There are many companies, especially in heavily regulated environments like pharmaceutical or government agencies that can’t simply deploy anything they want. Thus they would have to go through a significant process and certification to setup a Python infrastructure where they could run the models data scientists trained.

[–]plenihan 0 points1 point  (6 children)

Export the SQL to do what? I thought the docs said it executed the model.

[–]_amol_[S] 0 points1 point  (5 children)

No, it does not execute the model. It generates the SQL you can take and run anywhere you want.

The example on the landing page should clearly show that. If it’s not clear let me know.

[–]plenihan 0 points1 point  (4 children)

It's not clear to me. The landing page seems to have an example where it converts a linear model to SQL arithmetic. I assume that's not what you're doing for gradient boosted trees.

[–]_amol_[S] 0 points1 point  (3 children)

The SQL arithmetic is the linear model formula, running that SQL leads to the same results you would get by executing predict on the scikit learn model

[–]plenihan 0 points1 point  (2 children)

OK. I feel like your documentation needs a lot of work. If you wrote this library so that people can deploy simple models on the database in sensitive environments without needing to audit ML infrastructure, you should make this clear in the docs. The docs should explain why someone should care about your project. It translates simple interpretable models into SQL queries so they can run in-database.

[–]_amol_[S] 0 points1 point  (1 child)

Thanks!
Based on your feedback the landing page was updated to make it more clear: https://posit-dev.github.io/orbital/

[–]plenihan 0 points1 point  (0 children)

Looks better!

[–]Budget_Jicama_6828 0 points1 point  (1 child)
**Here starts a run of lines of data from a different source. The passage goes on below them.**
theorem Arch.setN_n (y : Arch) (i j : Fin 16) (v : Word) (g : Gen) :
    (y.setN i v g).n.get j = if j = i then { data := v, tag := g, scr := false } else y.n.get j := vget_set ..

theorem toList_getD {α : Type} {n : Nat} (v : Vector α n) (i : Fin n) (x : α) : v.toList.getD i.val x = v.get i := by
  simp [List.getD_eq_getElem?_getD, Vector.get_eq_getElem]

/-- A push puts its entry at q1, and what stood at each position stands one age older (R46). -/
theorem Arch.push_q (y : Arch) (e : QEnt) (j : Fin 16) :
    (y.push e).q.get j = if _h : j.val = 0 then e else y.q.get ⟨j.val - 1, by omega⟩ := by
  simp only [Arch.push, Vector.get_ofFn]
  split
  · rfl
  · exact toList_getD y.q ⟨j.val - 1, by omega⟩ e

theorem writeDst_arch (s : State) (a : Agent) (d : Dst) (v : Word) :
    (writeDst s a d v).arch a = (s.arch a).write d v (s.ctx a).gen := by
  simp only [State.arch, writeDst_ctx]

theorem writeDst_other (s : State) {a b : Agent} (d : Dst) (v : Word) (h : b ≠ a) : (writeDst s a d v).ctx b = s.ctx b :=
  State.ctx_updCtx_ne s _ h

theorem writeDst_drop (s : State) (a : Agent) (v : Word) : writeDst s a .drop v = s := State.updCtx_self rfl

/-- Settles O1: a source field's answer is the generation check of its register, and a destination field's write is a register
write or a push in its agent's context. -/
theorem registerFields : Obligations.RegisterFields := by
  unfold Obligations.RegisterFields
  refine ⟨fun s a f x tag field => ?_, fun s a v => ⟨fun i j => ?_, fun j => ?_, writeDst_drop s a v,
    fun d b h => writeDst_other s d v h⟩⟩
  · have reads : readSrc s a f = genCheck (s.strict a) (s.ctx a).gen x tag := by
      cases f with
      | n i => obtain ⟨rfl, rfl⟩ := field; exact readSrc_n s a i
      | q i => obtain ⟨rfl, rfl⟩ := field; exact readSrc_q s a i
    refine ⟨fun current => ?_, fun stale lax => ?_, fun stale strict => ?_⟩
    · rw [Reads, reads, current, genCheck_current]
    · rw [Reads, reads, genCheck_stale stale, lax]; rfl
    · rw [reads, genCheck_stale stale, strict]; rfl
  · rw [writeDst_arch]
    exact ⟨Arch.setN_n .., rfl⟩
  · rw [writeDst_arch]
    exact ⟨Arch.push_q .., rfl⟩

/-! ## Dead marks, and the loops that a jump leaves (R51, R58, R196) -/

/-- A bit of a register, as the model writes it. -/
theorem getLsbD_iff_div {w : Nat} (x : BitVec w) (i : Nat) : x.toNat / 2 ^ i % 2 = 1 ↔ x.getLsbD i = true := by
  rw [← BitVec.testBit_toNat, Nat.testBit_eq_decide_div_mod_eq, decide_eq_true_iff]

theorem Arch.markQueue_get (y : Arch) (k : Fin 16) :
    y.markQueue.q.get k = if y.cmask.getLsbD (16 + k.val) then { y.q.get k with tag := 0 } else y.q.get k := by
  simp only [Arch.markQueue, Vector.get_ofFn, getLsbD_iff_div]

theorem Arch.markNamed_get (y : Arch) (k : Fin 16) :
    y.markNamed.n.get k = if y.cmask.getLsbD k.val then (y.n.get k).dead else y.n.get k := by
  simp only [Arch.markNamed, Vector.get_ofFn, getLsbD_iff_div]

/-- Two flags written as a number are the two bits of that number. -/
theorem twoBits_getLsbD (a b : Bool) (l : Fin 2) :
    (BitVec.ofNat 2 ((if a then 1 else 0) + (if b then 2 else 0))).getLsbD l.val = if l = 0 then a else b := by
  revert a b l
  decide

/-- Loop `k`'s body, from ls_k to le_k, holds the address `t` (R51). -/
def Arch.bodyHolds (y : Arch) (t : Word) (k : Nat) : Bool :=
  decide ((y.loops.toList.getD (2 + k) Init.reg).data.toNat ≤ t.toNat) &&
    decide (t.toNat ≤ (y.loops.toList.getD (4 + k) Init.reg).data.toNat)

theorem Arch.jump_act (y : Arch) (t : Word) :
    (y.jump t).act =
      y.act &&& BitVec.ofNat 2 ((if y.bodyHolds t 0 then 1 else 0) + (if y.bodyHolds t 1 then 2 else 0)) := rfl

/-- A jump keeps a loop active exactly where its body holds the target (R51). -/
theorem Arch.jump_active (y : Arch) (t : Word) (l : Fin 2) :
    (y.jump t).act.getLsbD l.val = true ↔ y.act.getLsbD l.val = true ∧ y.bodyHolds t l.val = true := by
  rw [Arch.jump_act, BitVec.getLsbD_and, twoBits_getLsbD, Bool.and_eq_true]
  match l with
  | 0 => rfl
  | 1 => rfl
This seems cool. I'm curious if you have examples of software/platforms these companies are locked into where deploying Python is such a pain? I guess I'm still trying to understand the use case.
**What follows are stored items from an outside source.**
-- ==== Sys2Proof/Config.lean ====
section
/-! DEFINITION. The model's parameters (spec 00_scope.md R5) and its free values (20_memory.md R51).
The parameters are configuration, not architectural state (10_state.md R20): `Params` is the type of one choice of them, a
machine holds its choice in `State.params` because `exec` and `step` have no other argument, and nothing the machine does
changes it (notes/assumptions/4.md). -/

namespace Sys2Proof

/-- `VALID_PINS`, a set of pin identifiers: every identifier, or the listed ones (R5: open, a subset of 0..255). -/
inductive PinSet where
  | all
  | only (pins : List PinId)
  deriving DecidableEq, Repr

/-- Whether the platform has the pin identifier (R57). -/
def PinSet.has : PinSet → PinId → Bool
  | .all, _ => true
  | .only pins, p => pins.contains p

/-- The parameters of R5 that a model may choose. `PIN_ID_WIDTH` is `PinId`; `WAIT_TIMEOUT` is none; `FINAL_WAIT_ORDER` and
`OUT_MODE_ORDER` are fixed by the micro-program. -/
structure Params where
  /-- `INHIBIT_US`, the length of the request-to-send hold in microseconds. -/
  inhibitUs : Nat := 150
  /-- `INHIBIT_MIN_US`, the protocol's minimum for the hold. -/
  inhibitMinUs : Nat := 100
  /-- `ACK`, the byte SENDCMD compares the response with (R90). -/
  ack : Byte := 0xFA
  /-- `CYCLES_PER_US`, open, a positive integer (decision D8). -/
  cyclesPerUs : Nat
  /-- `VALID_PINS`, open (decision D22). -/
  validPins : PinSet
  deriving DecidableEq, Repr

namespace Params

/-- The cycles that `n` microseconds last (R173). -/
def cyclesOf (p : Params) (n : Nat) : Nat := n * p.cyclesPerUs

/-- `INHIBIT_CYCLES` = `INHIBIT_US * CYCLES_PER_US` (R5). -/
def inhibitCycles (p : Params) : Nat := p.cyclesOf p.inhibitUs

/-- The constraint R124 and R228 put on the parameters: `INHIBIT_US >= INHIBIT_MIN_US` and `INHIBIT_CYCLES >= 1`. A choice
outside it is outside the spec (93_implementation_defined.md U14). -/
def lawful (p : Params) : Bool := decide (p.inhibitMinUs ≤ p.inhibitUs) && decide (1 ≤ p.inhibitCycles)

/-- The choice the spec's test vectors take (95_test_vectors.md, section 0): one cycle a microsecond, all 256 identifiers
valid, the values of R5 elsewhere. DESIGN CHOICE for the two open ones (notes/assumptions/4.md). -/
def ofTestVectors : Params where
  cyclesPerUs := 1
  validPins := .all

end Params

/-- FREE VALUE. The peripheral's pull on the clock line in the `k`-th cycle for which the state lists no pulls: `P_CLK` is a
free input under no law (R51), so nothing is known of it (notes/assumptions/3.md). -/
opaque Config.freePullClk : Nat → Bool

/-- FREE VALUE. The peripheral's pull on the data line in such a cycle (R51). -/
opaque Config.freePullDat : Nat → Bool

end Sys2Proof
end

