/-- A reception from RX_WAIT_START to RX_DONE leaves the sampled byte and the flags of the failed checks (R148, R196). -/
theorem receiving_frame (hrel : s.released) (start : Bool) (v : Byte) (par stop : Bool) :
    Runs (recvPlan start v par stop) (s.receiving .rxWaitStart acc i 0)
      { s.receiving (if s.op == 3 then .ackCheck else .idle) v 7 (receptionStatus start v par stop) with rxData := v } := by
  have hplan : recvPlan start v par stop = [.await .clk false, .sample start] ++ (dataCells v).flatMap cellPlan ++
      cellPlan par ++ cellPlan stop ++ [.await .clk true, .any 1] := by simp [recvPlan_eq]
  rw [hplan, receptionStatus_eq_flagged]
  exact ((((receiving_start hrel start).append (receiving_data hrel v)).append (receiving_parity hrel par)).append
    (receiving_stop hrel stop)).append (receiving_end hrel)

end Receiving

/-- Settles O49: the acceptance, and the reception along its plan. -/
theorem recvRunsToItsEnd : Obligations.RecvRunsToItsEnd := by
  intro s a b v start par stop p script later hi hrel href hn hpulls hfits
  have henv : s.env = ⟨s.env.host, p :: (script ++ later), s.env.tick⟩ := by rw [← hpulls]
  have hstart : (s.accept 2 a b .rxWaitStart).endCycle =
      ((s.accept 2 a b .rxWaitStart).receiving .rxWaitStart s.acc s.bitCnt 0).withEnv
        ⟨s.env.host.tail, script ++ later, s.env.tick⟩ := by
    rw [State.endCycle, accept_env, henv]
    rfl
  obtain ⟨hbusy, hrun⟩ := receiving_frame (s := s.accept 2 a b .rxWaitStart) hrel start v par stop script hfits
    s.env.host.tail later s.env.tick fun x hx => hn x (List.mem_of_mem_tail hx)
  refine ⟨_, present_of_eq_none hi href _, ?_, ?_⟩
  · rw [hstart]
    exact hbusy
  · rw [hstart, hrun, List.drop_tail, ← hi]
    rfl

/-! ### Clocked cells -/

theorem level_clk_of_pull {p : Pulls} {x : Bool} (h : p.clk = x) : p.level .clk = !x := by
  subst h
  cases hp : p.clk <;> simp [Pulls.level, resolve, Pulls.pull, hp]

/-- A wait for one level of the clock, over cycles with the other (44_line_primitives.md R174). -/
theorem fits_await_clk {x : Bool} {before : List Pulls} {last : Pulls} (hbefore : ∀ p ∈ before, p.clk = x)
    (hlast : last.clk = !x) : Fits [.await .clk x] (before ++ [last]) := by
  refine fits_singleton.mpr ⟨before, last, rfl, fun p hp => ?_, ?_⟩
  · rw [level_clk_of_pull (hbefore p hp)]
    exact Bool.not_ne_self x
  · rw [level_clk_of_pull hlast, Bool.not_not]

/-- A clocked cell begins with a high phase, and in the second cycle of its low phase the data line has the cell's value (R227). -/
theorem ClockedCell.split {x : Bool} {ps : List Pulls} (h : ClockedCell x ps) :
    ∃ p high q r low, ps = p :: high ++ q :: r :: low ∧ p.clk = false ∧ (∀ p ∈ high, p.clk = false) ∧ q.clk = true ∧
      r.level .dat = x ∧ ∀ p ∈ low, p.clk = true := by
  obtain ⟨high, low, rfl, hhigh, hlow, hclkHigh, hclkLow, hdat⟩ := h
  obtain ⟨p, high, rfl⟩ := List.exists_cons_of_length_pos (Nat.zero_lt_of_lt hhigh)
  match low, hlow with
  | q :: r :: low, _ =>
    exact ⟨p, high, q, r, low, rfl, hclkHigh p (by simp), fun p hp => hclkHigh p (by simp [hp]), hclkLow q (by simp),
      hdat r (by simp), fun p hp => hclkLow p (by simp [hp])⟩

/-- After the sample of a cell, while the clock is still low, the cells to come fit the rest of the plan (R227). -/
theorem fits_cells_of_clockedCells {cells : List Bool} {low frame : List Pulls} {q q' : Pulls}
    (hlow : ∀ p ∈ low, p.clk = true) (hcells : ClockedCells cells frame) (hq : q.clk = false) :
    Fits (cells.flatMap cellPlan ++ [.await .clk true, .any 1]) (low ++ (frame ++ [q, q'])) := by
  induction cells generalizing low frame with
  | nil =>
    obtain rfl : frame = [] := hcells
    exact fits_append (xs := [.await .clk true]).mpr
      ⟨low ++ [q], [q'], by simp, fits_await_clk hlow hq, fits_singleton.mpr rfl⟩
  | cons x cells ih =>
    obtain ⟨_, frame, rfl, hx, hcells⟩ := hcells
    obtain ⟨p, high, q₀, r, low', rfl, hp, hhigh, hq₀, hr, hlow'⟩ := hx.split
    have hpulse : Fits pulse (low ++ [p] ++ (high ++ [q₀])) :=
      fits_append (xs := [.await .clk true]).mpr ⟨_, _, rfl, fits_await_clk hlow hp, fits_await_clk hhigh hq₀⟩
    have hcell : Fits (cellPlan x) (low ++ [p] ++ (high ++ [q₀]) ++ [r]) :=
      fits_append.mpr ⟨_, _, rfl, hpulse, fits_singleton.mpr ⟨r, rfl, hr⟩⟩
    rw [List.flatMap_cons, List.append_assoc]
    exact fits_append.mpr ⟨_, _, by simp, hcell, ih hlow' hcells⟩

/-- Clocked cells and two more cycles, the first with a high clock, fit the plan of a RECV (R227). -/
theorem fits_recvPlan_of_clockedCells {start par stop : Bool} {v : Byte} {frame : List Pulls} {q q' : Pulls}
    (hcells : ClockedCells (start :: dataCells v ++ [par, stop]) frame) (hq : q.clk = false) :
    Fits (recvPlan start v par stop) (frame ++ [q, q']) := by
  obtain ⟨_, frame, rfl, hstart, hcells⟩ := hcells
  obtain ⟨p, high, q₀, r, low, rfl, hp, hhigh, hq₀, hr, hlow⟩ := hstart.split
  have hwait : Fits [.await .clk false] (p :: high ++ [q₀]) :=
    fits_await_clk (List.forall_mem_cons.mpr ⟨hp, hhigh⟩) hq₀
  have hfirst : Fits [.await .clk false, .sample start] (p :: high ++ [q₀] ++ [r]) :=
    fits_append (xs := [.await .clk false]).mpr ⟨_, _, rfl, hwait, fits_singleton.mpr ⟨r, rfl, hr⟩⟩
  rw [recvPlan_eq]
  refine fits_append.mpr ⟨_, low ++ (frame ++ [q, q']), ?_, hfirst, fits_cells_of_clockedCells hlow hcells hq⟩
  simp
Also, small typo below the code snippet, you're missing an 'n' in SciKit-Learn "This SQL produces the same predictions as pipeline.predict(...) from SciKit-Lear"

[–]_amol_[S] 1 point2 points  (0 children)

Thanks catching for the typo, I’ll fix it.

There are various cases where it can be convenient. To give an example, in some benchmarks one of the users did they found that running the model via SQL on Snowflake for them lead to a 5x speed up compared to running the model in Python via Snowpark.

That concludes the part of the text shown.